My first question is what the phrase residual standard error actually refers to. I think this was asked before but the answer did not seem specific enough. I think residual standard error should refer to an estimate of the standard deviation of the estimates $\hat{e}_i$, but it doesn't seem obvious to me that this (sd($\hat{e_i}$)) would be $\sigma$. Or does it mean an estimate of the standard deviation of $e_i$ and is just misnamed. 
Also, even though I understand (on paper) why $RSS/(n-p)$ is an unbiased estimate of $\sigma^2$, why exactly does the formula for the sample standard deviation $\sum (\hat{e_i}-0)^2/(n-1)$ not apply?
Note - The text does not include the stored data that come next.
theorem execCalCellReceived_keeps (b : Fin 4) (up : Bool) (hit : Noise) (s : State) (hw : Sub 0x245F080000A0 W)
    (hk_s : Keeps W s0 s) :
    KeepsO W s0 (execCalCellReceived b up hit s) := by
  unfold execCalCellReceived
  repeat' (with_reducible
    first | assumption | exact su hw | intro _ | extract_lets | apply State.takeFigs_keeps | apply State.takeDown_keeps
          | apply State.takeUp_keeps | apply State.calSlotTaken_keeps | apply State.takeCal_keeps | apply keepsIte
          | apply keepsO_next | split | exact figClasses hw (by decide))

theorem State.takeSyncMark_keeps (s : State) (b : Fin 4) (mask : BitVec 4) (a source : Nat) (hw : Sub 0x1400000000 W)
    (hk_s : Keeps W s0 s) :
    Keeps W s0 (State.takeSyncMark s b mask a source) := by
  unfold State.takeSyncMark
  repeat' (with_reducible
    first | assumption | exact su hw | intro _ | extract_lets | apply State.modU_keeps | apply State.bankRaise_keeps
          | apply keepsIte | apply keepsFold)

theorem State.takeCfg_keeps (s : State) (b : Fin 4) (c : DownCell) (hw : Sub 0x7540000000 W) (hk_s : Keeps W s0 s) :
    Keeps W s0 (State.takeCfg s b c) := by
  unfold State.takeCfg
  repeat' (with_reducible
    first | assumption | exact su hw | intro _ | extract_lets | apply State.modBank_keeps | apply State.applyShare_keeps
          | apply State.bufferShare_keeps | apply State.takeSyncMark_keeps | apply keepsIte | split)

theorem execCfgCellReceived_keeps (b : Fin 4) (hit : Noise) (s : State) (hw : Sub 0x207F40000020 W) (hk_s : Keeps W s0 s) :
    KeepsO W s0 (execCfgCellReceived b hit s) := by
  unfold execCfgCellReceived
  repeat' (with_reducible
    first | assumption | exact su hw | intro _ | extract_lets | apply State.takeDown_keeps | apply State.takeCfg_keeps
          | apply keepsO_next)

theorem execCounterWrite_keeps (b : Fin 4) (hit : Noise) (s : State) (hw : Sub 0x204F00000020 W) (hk_s : Keeps W s0 s) :
    KeepsO W s0 (execCounterWrite b hit s) := by
  unfold execCounterWrite
  repeat' (with_reducible
    first | assumption | exact su hw | intro _ | extract_lets | apply State.writeCount_keeps | apply State.takeDown_keeps
          | apply keepsO_next | split)

theorem State.diagU_keeps (s : State) (u : Fin 16) (mask : BitVec 16) (hw : Sub 0x1400000000 W) (hk_s : Keeps W s0 s) :
    Keeps W s0 (State.diagU s u mask) := by
  unfold State.diagU
  repeat' (with_reducible
    first | assumption | exact su hw | intro _ | extract_lets | apply State.modU_keeps | apply State.unlatch_keeps
          | apply keepsIte)

theorem State.diagL_keeps (s : State) (l : Fin 8) (mask : BitVec 16) (hw : Sub 0x2500000000 W) (hk_s : Keeps W s0 s) :
    Keeps W s0 (State.diagL s l mask) := by
  unfold State.diagL
  repeat' (with_reducible
    first | assumption | exact su hw | intro _ | extract_lets | apply State.modL_keeps | apply State.bankEnd_keeps
          | apply State.lFlag_keeps | apply State.rethink_keeps | apply State.unlatchThermal_keeps | apply State.unlock_keeps
          | apply keepsIte)

theorem State.diagG_keeps (s : State) (b g : Fin 4) (mask : BitVec 16) (hw : Sub 0x2500000000 W) (hk_s : Keeps W s0 s) :
    Keeps W s0 (State.diagG s b g mask) := by
  unfold State.diagG
  repeat' (with_reducible
    first | assumption | exact su hw | intro _ | extract_lets | apply State.modGrp_keeps | apply State.changeG_keeps
          | apply keepsIte)

theorem State.takeDiag_keeps (s : State) (b : Fin 4) (cls inst : Nat) (mask : BitVec 16) (hw : Sub 0x7500000000 W)
    (hk_s : Keeps W s0 s) :
    Keeps W s0 (State.takeDiag s b cls inst mask) := by
  unfold State.takeDiag
  repeat' (with_reducible
    first | assumption | exact su hw | intro _ | extract_lets | apply State.modF_keeps | apply State.diagU_keeps
          | apply State.diagL_keeps | apply State.diagG_keeps | apply keepsIte | split)

theorem State.takeOut_keeps (s : State) (b : Fin 4) (c : DownCell) (hw : Sub 0x7500000000 W) (hk_s : Keeps W s0 s) :
    Keeps W s0 (State.takeOut s b c) := by
  unfold State.takeOut
  repeat' (with_reducible
    first | assumption | exact su hw | intro _ | extract_lets | apply State.modGrp_keeps | apply State.skewed_keeps
          | apply State.deliver_keeps | apply State.tripped_keeps | apply State.bankTrip_keeps | apply State.takeDiag_keeps
          | apply keepsIte | split)

theorem execOutCellReceived_keeps (b : Fin 4) (hit : Noise) (s : State) (hw : Sub 0x207F00000020 W) (hk_s : Keeps W s0 s) :
    KeepsO W s0 (execOutCellReceived b hit s) := by
  unfold execOutCellReceived
  repeat' (with_reducible
    first | assumption | exact su hw | intro _ | extract_lets | apply State.takeDown_keeps | apply State.takeOut_keeps
          | apply keepsO_next)

theorem State.takeForces_keeps (s : State) (b : Fin 4) (fs : List (OutRef × Int)) (hw : Sub 0x3500000000 W)
    (hk_s : Keeps W s0 s) :
    Keeps W s0 (State.takeForces s b fs) := by
  unfold State.takeForces
  repeat' (with_reducible
    first | assumption | exact su hw | intro _ | extract_lets | apply State.change_keeps | apply keepsFold)

theorem execForceCellReceived_keeps (b : Fin 4) (hit : Noise) (s : State) (hw : Sub 0x203F00000020 W) (hk_s : Keeps W s0 s) :
    KeepsO W s0 (execForceCellReceived b hit s) := by
  unfold execForceCellReceived
  repeat' (with_reducible
    first | assumption | exact su hw | intro _ | extract_lets | apply State.deliver_keeps | apply State.takeDown_keeps
          | apply State.takeForces_keeps | apply keepsO_next | split)

theorem execSafeCellReceived_keeps (b : Fin 4) (hit : Noise) (s : State) (hw : Sub 0x203F00000020 W) (hk_s : Keeps W s0 s) :
    KeepsO W s0 (execSafeCellReceived b hit s) := by
  unfold execSafeCellReceived
  repeat' (with_reducible
    first | assumption | exact su hw | intro _ | extract_lets | apply State.safeCell_keeps | apply State.takeDown_keeps
          | apply keepsO_next | split)

theorem execSchedCellReceived_keeps (b : Fin 4) (hit : Noise) (s : State) (hw : Sub 0x227F00002020 W) (hk_s : Keeps W s0 s) :
    KeepsO W s0 (execSchedCellReceived b hit s) := by
  unfold execSchedCellReceived
  repeat' (with_reducible
    first | assumption | exact su hw | intro _ | extract_lets | apply State.latch_keeps | apply State.armLatch_keeps
          | apply State.takeSched_keeps | apply State.takeDown_keeps | apply keepsIte | apply keepsO_next | split)

theorem execCancelMarkerReceived_keeps (b : Fin 4) (hit : Noise) (s : State) (hw : Sub 0x207F00000020 W) (hk_s : Keeps W s0 s) :
    KeepsO W s0 (execCancelMarkerReceived b hit s) := by
  unfold execCancelMarkerReceived
  repeat' (with_reducible
    first | assumption | exact su hw | intro _ | extract_lets | apply State.cancelIn_keeps | apply State.takeDown_keeps
          | apply keepsO_next | split)

theorem execBankShareApply_keeps (b : Fin 4) (s : State) (hw : Sub 0x27540002000 W) (hk_s : Keeps W s0 s) :
    KeepsO W s0 (execBankShareApply b s) := by
  unfold execBankShareApply
  repeat' (with_reducible first | assumption | exact su hw | apply State.shareDue_keeps | apply keepsO_next)

theorem execBankArrivalInstant_keeps (b : Fin 4) (s : State) (hw : Sub 0x27540002000 W) (hk_s : Keeps W s0 s) :
    KeepsO W s0 (execBankArrivalInstant b s) := by
  unfold execBankArrivalInstant
  repeat' (with_reducible first | assumption | exact su hw | apply State.shareDue_keeps | apply keepsO_next)

end Sys2Proof.Machine
end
It seems like $\hat{e_i}$ is a "sample from a population with variance $\sigma^2$", but there are some conditions that prevent the usual formula from applying. 
Sorry if these have been asked before, but none of the posts I checked exactly answered my questions.
 A: The error is adjusted for the number of parameters in the model. This is just like standard deviation. For standard deviation one is adjusting for the fact that the mean value is an estimate by using $n-1$ in the denominator as opposed to $n$. If one has other parameters as well then one has to subtract $p$ from $n$ to adjust for that. Suppose that $p=n$, then there is no "play" in the solution, and no regression. What you would have in that case is an exact solution, not a regression per se. Then if you have $n=p+1$, there is only one degree of freedom, so all of the variability is only applied to one surfeit measurement, which has so little variability that it accounts the entire root RSS. As $n$ becomes progressively larger compared to $p$, then in general (for non-linear and linear modelling) we are adjusting by $n-p$.
BTW, residual sum squared is defined as $RSS = \sum_{i=1}^n (y_i - f(x_i))^2$ for any $f(x_i)$, whether linear or not.
A: We have the following linear model
$$\mathrm y = \mathrm X \beta + \mathrm e$$
where $\mathrm y \in \mathbb R^n$ and $\mathrm X \in \mathbb R^{n \times p}$ are given, $\beta \in \mathbb R^p$ is to be estimated, and $\mathrm e \sim N (0_n, \sigma^2 \mathrm I_n)$.
Left-multiplying both sides by $\mathrm X^{\top}$,
$$\mathrm X^{\top} \mathrm y = \mathrm X^{\top} \mathrm X \beta + \mathrm X^{\top} \mathrm e$$
If $\mathrm X$ has full column rank, then $\mathrm X^{\top} \mathrm X \in \mathbb R^{p \times p}$ is invertible. Left-multiplying both sides by $(\mathrm X^{\top} \mathrm X)^{-1}$, we obtain an unbiased estimate of $\beta$
$$\hat{\beta} := (\mathrm X^{\top} \mathrm X)^{-1} \mathrm X^{\top} \mathrm y = \beta + (\mathrm X^{\top} \mathrm X)^{-1} \mathrm X^{\top} \mathrm e$$
Hence,
$$\mathrm y - \mathrm X \hat{\beta} = \mathrm X \beta + \mathrm e - \mathrm X \beta - \mathrm X (\mathrm X^{\top} \mathrm X)^{-1} \mathrm X^{\top} \mathrm e = \left( \mathrm I_n - \mathrm X (\mathrm X^{\top} \mathrm X)^{-1} \mathrm X^{\top} \right) \mathrm e$$
where


*

*$\mathrm P_{\mathrm X} := \mathrm X (\mathrm X^{\top} \mathrm X)^{-1} \mathrm X^{\top}$ is the projection matrix that projects onto the column space of $\mathrm X$, which is $p$-dimensional (as we assumed that $\mathrm X$ has full column rank).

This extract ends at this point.